Макс проходил в комнату, сюсюкал с Дашей, играл с ней в прятки и, пока девочка, уже тогда не отличавшаяся излишними умственными способностями, с закрытыми глазами честно считала до десяти, незаметно прятал приготовленную водку под матрас младшей Ирочке.
Потом он ловил в коридоре озверевшего от затянувшейся трезвости Тарабрина и заискивающе выспрашивал у него:
— Иван Сергеич, когда следующий фильм снимать будете, ролишку мне дадите? Хоть маленькую ролишечку, а? Малепусенькую, сладкий вы мой, а?
— Пошел вон, болван, — злился невыносимо свирепый в трезвом виде Тарабрин. — Вот пристал!
— Ну, дайте, а, драгоценный? А ведь у меня для вас подарочек приготовлен, — интригующе подхихикивал Макс, обнимая за талию Тарабрина, голова которого едва доходила ему до плеч.
— Ну, дам, дам… — стонал режиссер. При мысли о «подарочке» его глаза начинали плотоядно блестеть, руки дрожали от нетерпения. — Где? Где подарочек-то?
— Ирочка ваша, ну прямо цветочек душистый, ангельчик прямо, — громко восхищался Макс и, наклонившись к уху своего заклятого благодетеля, шептал с интонацией змея-искусителя:
— В кроватке Ирочкиной подарочек-то мой. Только вы уж так, потихоньку, чтоб женушка не заметила.
Режиссер с трясущимися руками бежал в детскую за «подарочком», а Макс громко кричал его супруге:
— Ниночка свет Николаевна, солнышко мое! В магазинчик не надо ли прогуляться? Скажите только, я мигом.
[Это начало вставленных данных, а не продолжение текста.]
-- ==== Sys2Proof/Syntax.lean ====
section
/-! DEFINITION. The commands the block takes from outside, WHOLE: one constructor of `Instr` per row of the table,
with the row's operands. A core instruction is the issue of one instruction by one thread; the other rows are
register writes, arrivals, host entries, timers and management events. -/

namespace Sys2Proof

/-- One instruction prefix with its payload (R113). -/
inductive Prefix where
  | guard (neg : Bool) (p : BitVec 3)   -- 0xE0 to 0xE7 (neg = false) and 0xE8 to 0xEF
  | wide                                -- 0xF0
  | shape (m n k : Byte)                -- 0xF1
  | sparsity (b : Byte)                 -- 0xF2
  | rounding (b : Byte)                 -- 0xF3
  | stationarity (b : Byte)             -- 0xF4
deriving DecidableEq, Repr

/-- Where an instruction issues: the core, the thread and the prefixes in front of the opcode (R74, R112). -/
structure Site where
  core : CoreId
  thr  : BitVec 2
  px   : List Prefix
deriving DecidableEq, Repr

/-- A PCIe function: port, and 0 for the physical function or n + 1 for the VF of partition n (R479). -/
structure FnRef where
  port : BitVec 1
  fn   : BitVec 4
deriving DecidableEq, Repr

/-- A queue pair of a function; 0 is its admin queue (R484). -/
structure QRef where
  fn : FnRef
  q  : BitVec 12
deriving DecidableEq, Repr

/-- The fields of a 64 B submission entry (R489), without OPCODE, which the command's row fixes. -/
structure Entry where
  flags     : Byte
  index     : W16
  handle    : W32
  hostTag   : W64
  addr1     : W64
  len1      : W32
  slot      : Byte
  contract  : Byte
  outAddr   : W64
  outLen    : W32
  maxNew    : W32
  promptLen : W32
  arg       : W32
  prefixKey : W64
deriving DecidableEq, Repr

/-- A fetched submission entry: its queue pair, its fields, the bytes that host memory delivers for ADDR1
(none when the host-memory access failed, status 0x08), whether an internal retry was needed (0x0C),
and the package time at which the Plinth reads it (R375, R489, R497). -/
structure HostCmd where
  q       : QRef
  e       : Entry
  data    : Option (List Byte)
  retried : Bool
  now     : W64
deriving DecidableEq, Repr

/-- A register without a row of its own: an I/O register of a core, as a thread of it writes it (R97), or a
BAR0 register, as a function writes it (R481). -/
inductive RegRef where
  | io (core : CoreId) (thr : BitVec 2) (addr : W16)
  | bar0 (fn : FnRef) (addr : BitVec 26)
deriving DecidableEq, Repr

/-- A memory instance (R346): 0 local memory, 1 instruction store, 2 tile file, 3 the commons slice of this home
core; or an HBM channel, stack in [8:5] and channel in [4:0] (R503). -/
inductive MemRef where
  | core (c : CoreId) (inst : BitVec 2)
  | hbm (chan : BitVec 9)
deriving DecidableEq, Repr

/-- A router port (R251). -/
inductive Port where
  | north | east | south | west | loc
deriving DecidableEq, Repr

/-- A fault report (R427): the unit (R424), the class (R426), the thread fault code or 0, the placement it
concerns, and the DETAIL field (R447). -/
structure FaultRep where
  unit   : W32
  cls    : Byte
  code   : Byte
  place  : Option Nat
  detail : W64
  fenced : Bool := false   -- a BUS_ERROR that a FENCED answer caused (R437)
  tile   : Bool := false   -- a tile-file error, no error of the local memory or the instruction store (R435)
deriving DecidableEq, Repr

/-- Who asks: a host function, or the management controller (R464, R506). -/
inductive Requester where
  | host (fn : FnRef)
  | mgmt
deriving DecidableEq, Repr

/-- A signed image with its manifest (R453, R454). -/
structure FwImage where
  bytes   : List Byte
  keySlot : BitVec 2
  svn     : W64
deriving DecidableEq, Repr

/-- The samples of one telemetry refresh (R507). -/
structure Telemetry where
  pkg      : W32
  pkg1s    : W32
  cd       : List W32
  tj       : List W16
  tjPlinth : W16
  thbm     : List W16
  throttle : W32
  coolant  : W16
  flow     : W32
deriving DecidableEq, Repr

/-- What a boot stage finds outside the part: identity records by bus address (R516), dies that cannot be repaired
(R514) and stacks whose identity or training fails (R518, R515). -/
structure BootInput where
  ident      : List (Nat × List Byte)
  lostDies   : Byte
  lostStacks : W16
deriving DecidableEq, Repr

/-- A TDISP request to a device interface (R462). -/
inductive TdispReq where
  | lock | start | stop | err
deriving DecidableEq, Repr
Нина Николаевна, отрываясь от таза, где пузырилось намоченное со вчерашнего дня детское белье, устало соглашалась:
— Сходи, Макс, сходи… Ой, что бы я без тебя делала? Добровольный помощник отправлялся в магазин, а после его ухода Нина Николаевна обнаруживала мужа нализавшимся вдрызг и самолично била его своей могучей рукой.
— Ирод! — кричала она, не стесняясь соседей, посвященных в интимные тайны звездной семьи. — Опять наклюкался, бесстыжий! Сил моих больше нет!
Нина Николаевна плакала, грозилась уйти от мужа с детьми, однако никуда не уходила. Ну куда может уйти актриса от своего режиссера? Только к другому режиссеру. А где его взять, свободного-то? Вон сколько актрисулек мечтают хоть какого завалященького охомутать, в сторону Вани так и стригут глазами, так и стригут… Любая готова под знаменитого Тарабрина лечь, ничего не требуя взамен. Кроме роли, конечно. И стопарик нальют, и спать положат… А как же она? Куда она с детьми-то?
Приходил Макс с кефиром. Нина плакала у него на плече, жаловалась на мужа. Руденко сочувственно гладил ее круглое теплое плечо.
— Ниночка, солнышко мое, дайте ручку почеломкать. — Он прижимал к губам ее распаренные, красные от стирки руки. — Божественной формы ручки, и вся вы божественная… Как же мы нашего Иван Сергеича оставим, а? Пропадет же он без вас. И без меня тоже…
Режиссер Тарабрин уже почти тридцать лет как умер, а приставучий Макс Руденко все еще таскался в его дом и на правах старинного друга шептал комплименты, целовал ручки, наушничал, сплетничал. Он сообщал последние слухи, называл Нину Николаевну божественным солнышком, пресмыкался перед красивой, но не слишком умной Дашей, побаивался своенравную Иру и зарабатывал на хлеб тем, что подбирал крошки с чужого стола.
Даша относилась к нему так, как относятся к привычной мебели, — пренебрежительно, с бессознательным чувством собственности. Она как должное принимала цветистые комплименты Макса, беззастенчиво эксплуатировала его, посылая по собственным надобностям в магазин, и вообще манипулировала им как хотела. Казалось, она вообще видела в нем не человека, а лишь удобную привычную вещь.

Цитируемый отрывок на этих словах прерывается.